On returning to England Kemp reappeared on the stage, but he was no longer a member of the lord chamberlain's company. He had joined by 1602 the Earl of Worcester's players, who were performing in that year at the Rose Theatre managed by Philip Henslowe. Henslowe's account-books show a loan of 20s. to Kemp (10 March 1602), ‘for his necessary uses,’ and three payments in the following autumn for his clothes. Like other actors of the time, Kemp doubtless lived in Southwark, and he may possibly be the William Kemp residing in Samson's Rents between 1595 and 1599, and in Langley's New Rents in 1602. ‘William Kempe, a man,’ was buried in the church of St. Saviour, Southwark, on 2 Nov. 1603, but there is nothing to show his identity with the actor. The name is a common one in parish registers of the day. Dekker, in his ‘Guls Hornebook,’ speaks of the actor as dead in 1609, and Heywood, in his ‘Apology for Actors’ (1612), says of Kemp and other recent comic players that, ‘though they be dead, their deserts yet live in the remembrance of many.’ Richard Braithwaite includes in his ‘Remains after Death,’ 1618, an epitaph on Kemp.

Another William Kemp (1555–1628) was son of Robert Kemp of Spains Hall, Finchingfield, Essex, by Elizabeth, daughter of Sir Clement Heigham [q. v.] He married Philippa, daughter of Francis Gunter, and dying without issue, was buried in the church of Spains Hall on 10 June 1628, aged 73 (Morant, Essex, ii. 363). The inscription on his monument states that for speaking some hasty words he performed the penance of maintaining complete silence for seven years. The incident is the subject of a Latin poem ‘In obitum Gulielmi Kempi Armigeri Philomusi,’ published in James Duport's ‘Musæ Subsecivæ,’ Cambridge, 1676 (pp. 485–5). Hunter notices that ‘Philomusus,’ the title bestowed by Duport on the penitent, is the name given to the scholar with whom the actor Kemp holds converse in the ‘Return from Parnassus,’ and that the Kemps of Spains Hall were nearly related with the Colts of Melford, Suffolk, with whom the actor stayed for three days on his dance to Norwich. But the coincidences are merely curious, and hardly justify any theory of close relationship between the dancer and the owner of Spains Hall.

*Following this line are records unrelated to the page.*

/-- A sequence on a bank: its trigger, engine and program counter, whether a step is open, the step's column accesses and open row with the
bytes that its activation latched (R192), when the sequence began, whether it waits in a BAR, whether it is to stop at the next boundary
(R198), whether its state is still in the save row (R196), when its step was granted, whether its boundary has been counted as a
suspension, and whether it has ended by a fault whose record still waits for room (R209). -/
structure BankRun where
  trigger : Nat
  engine : Engine
  pc : Nat
  inStep : Bool
  columns : Nat
  row : Option (Nat × Nat)
  began : Nat
  inBar : Bool
  cancelled : Bool
  restoring : Bool
  grantedAt : Nat
  counted : Bool
  failed : Bool
deriving DecidableEq, Repr

/-- The three bank states (R190). -/
inductive BankState where
  | mem | pimShared | pimExclusive
deriving DecidableEq, Repr

/-- An access of an operator or of the device to a bank that waits to be acknowledged (R155, R192): its units (R203), the operation whose
slot it keeps (capsule and descriptor), and whether its arrival has been noted. -/
structure QuietAccess where
  units : Nat
  owner : Option (Nat × Nat)
  heard : Bool
deriving DecidableEq, Repr

/-- A bank: its state, running and saved sequences (R196), trigger queue (R181), waiting ordinary accesses, those of operators and of the
device, the rows they have written as a running sequence still reads them (R192), when the first came (R193), preemption expiry, refreshes fallen due and not issued (R194), receive queues (R199), and counters (0x2441). -/
structure Bank where
  state : BankState
  run : Option BankRun
  saved : Option BankRun
  queue : List Nat
  accesses : List OrdAccess
  quiet : List QuietAccess
  shadow : Tab Nat
  firstWait : Nat
  expired : Bool
  refreshes : Nat
  rxLow : List (BitVec 512)
  rxHigh : List (BitVec 512)
  rxBus : List (BitVec 512)
  steps : Nat
  suspensions : Nat
  preemptions : Nat
  yields : Nat
  corrected : Nat
  faults : Nat
deriving DecidableEq, Repr

/-- A stack: state of 0x2401, core-die temperatures, the window's budget and what remains, the last complete window's budget, steps
delayed, banks waiting for a grant in order (by global number), the recent step starts in ns of each pseudo-channel, newest first (R205), and whether
the stack is held for heat (R206). -/
structure Stack where
  state : Nat
  temps : List Nat
  budget : Nat
  remaining : Int
  lastBudget : Nat
  delayed : Nat
  waiting : List Nat
  starts : Tab (List Nat)
  hot : Bool
deriving DecidableEq, Repr

/-- A channel result record (*Channel result record*) with the capsule and descriptor it goes to; `arg0` and `arg1` are its
trigger's, which say which segment the offsets lie in. -/
structure ResultRecord where
  capsule : Nat
  desc : Nat
  stack : Nat
  bank : Nat
  fp : Bool
  fault : Bool
  tag : Nat
  movedIn : Nat
  offered : Nat
  abandoned : Nat
  tombstoned : Nat
  evicted : Nat
  nan : Nat
  movedOut : Nat
  entries : List (Nat × Nat)
deriving DecidableEq, Repr

/-- The banks by global number, stacks, triggers accepted and not ended, query-store slots by 8 × (32 × stack + pc) + slot with the
trigger that holds each, slots held for a trigger that waits too long (R182), result buffers by 16 × stack + channel, oldest first, and trigger records offered by SCANs and not yet taken. -/
structure Banks where
  banks : Tab Bank
  units : List Stack
  triggers : List Trigger
  querySlots : Tab Nat
  results : Tab (List ResultRecord)
  nextTrigger : Nat
  heldSlots : Tab Nat
deriving DecidableEq, Repr

/-! ### Plans and their runs (06_plans) -/

/-- A loaded plan (R213–R238): the image as loaded, realm, state of 0x3303.01, the clock groups bound to each plan group, the
sequence-store segments held and the stacks whose stores they were taken in (R178), its counters (0x3303), per-descriptor saturation and NaN counts (R67), the
saturation total that a clear does not reduce, who waits for its unload (capsules; R236), the constants that its pinned groups hold in
scratchpads, by 16,384 × group + tensor, each as the blocks of its reader's blocking with the tile that holds each (R243), whether a fence has damaged them (R159), and the floors F_P, F_V and F_M computed at the
load and at the commits that change them (R561). -/
structure Plan where
  realm : Nat
  version : Nat
  state : Nat
  image : DictVal
  binding : List Nat
  segments : List (Nat × Nat × Nat)
  stores : List Nat
  completed : Nat
  budgetStops : Nat
  deadlineStops : Nat
  lastSpend : List Nat
  counts : Tab Counts
  satTotal : Nat
  unloadWaiters : List Nat
  pinned : Tab (List (Nat × List Nat))
  damaged : Bool
  floors : List Nat
deriving DecidableEq, Repr

/-- A tensor's value in an instance: its dimensions, innermost first, and its elements' raw bits. -/
structure Tensor where
  dims : List Nat
  elems : List Nat
deriving DecidableEq, Repr

/-- Where a descriptor of an instance stands (R224, R225, R253); one not listed waits for its tokens. -/
inductive DescState where
  | placed | operated | fired | skipped
deriving DecidableEq, Repr

/-- How an instance's descriptor is cut into tile operations (R142): how many in all, how many have been cut, how many have run, the
matrix passes of them all, and the most of one. -/
structure Cutting where
  total : Nat
  cut : Nat
  ran : Nat
  passes : Nat
  per : Nat
deriving DecidableEq, Repr

/-- An argument binding of an instance (*Argument binding*). -/
structure ArgBinding where
  addr : Nat
  varLen : Nat
  loc : Nat
deriving DecidableEq, Repr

[Kemp's Nine Daies Wonder (Camd. Soc.), ed. Alexander Dyce; Hunter's Chorus Vatum in Brit. Mus. (Addit. MS. 24487 ff. 207 sq.); Coventry Mysteries, ed. Halliwell (1841), pp. 409–10; Henslowe's Diary, ed. Collier; Fleay's Biographical Hist. of the English Drama, 1891, ii. 19–22; Fleay's Chronicle History of the London Stage; authorities cited; Collier's Lives of the Actors (Shakesp. Soc.), pp. 89–119; Collier's Hist. Engl. Dramatic Poetry, 1879, iii. 330. Both Mr. Collier and Mr. Fleay supply memoirs of Kemp. Many undoubtedly forged documents quoted by Collier as genuine mention Kemp by name; the chief forgeries are exposed by Dyce in his second edition of Shakespeare, vol. i.; but the document said by Collier to be among the archives of the city of London, upon which he relies to prove that Kemp was acting in 1605, seems equally deserving of rejection. The town clerk of London denies the existence of such a document. Mr. Fleay, while correcting Collier at many points, usually fails to cite his authorities, treats conjectures as proved facts, and follows Collier in some important errors.]

Dictionary of National Biography, Errata (1904), p.171
N.B.— f.e. stands for from end and l.l. for last line

Page Col. Line
391 i 11 f.e. Kemp, William (fl. 1600): after 1598. insert At Christmas 1594 he was summoned with two other leading members of the company, Richard Burbage [q. v.] and William Shakespeare, to act before the queen at Greenwich.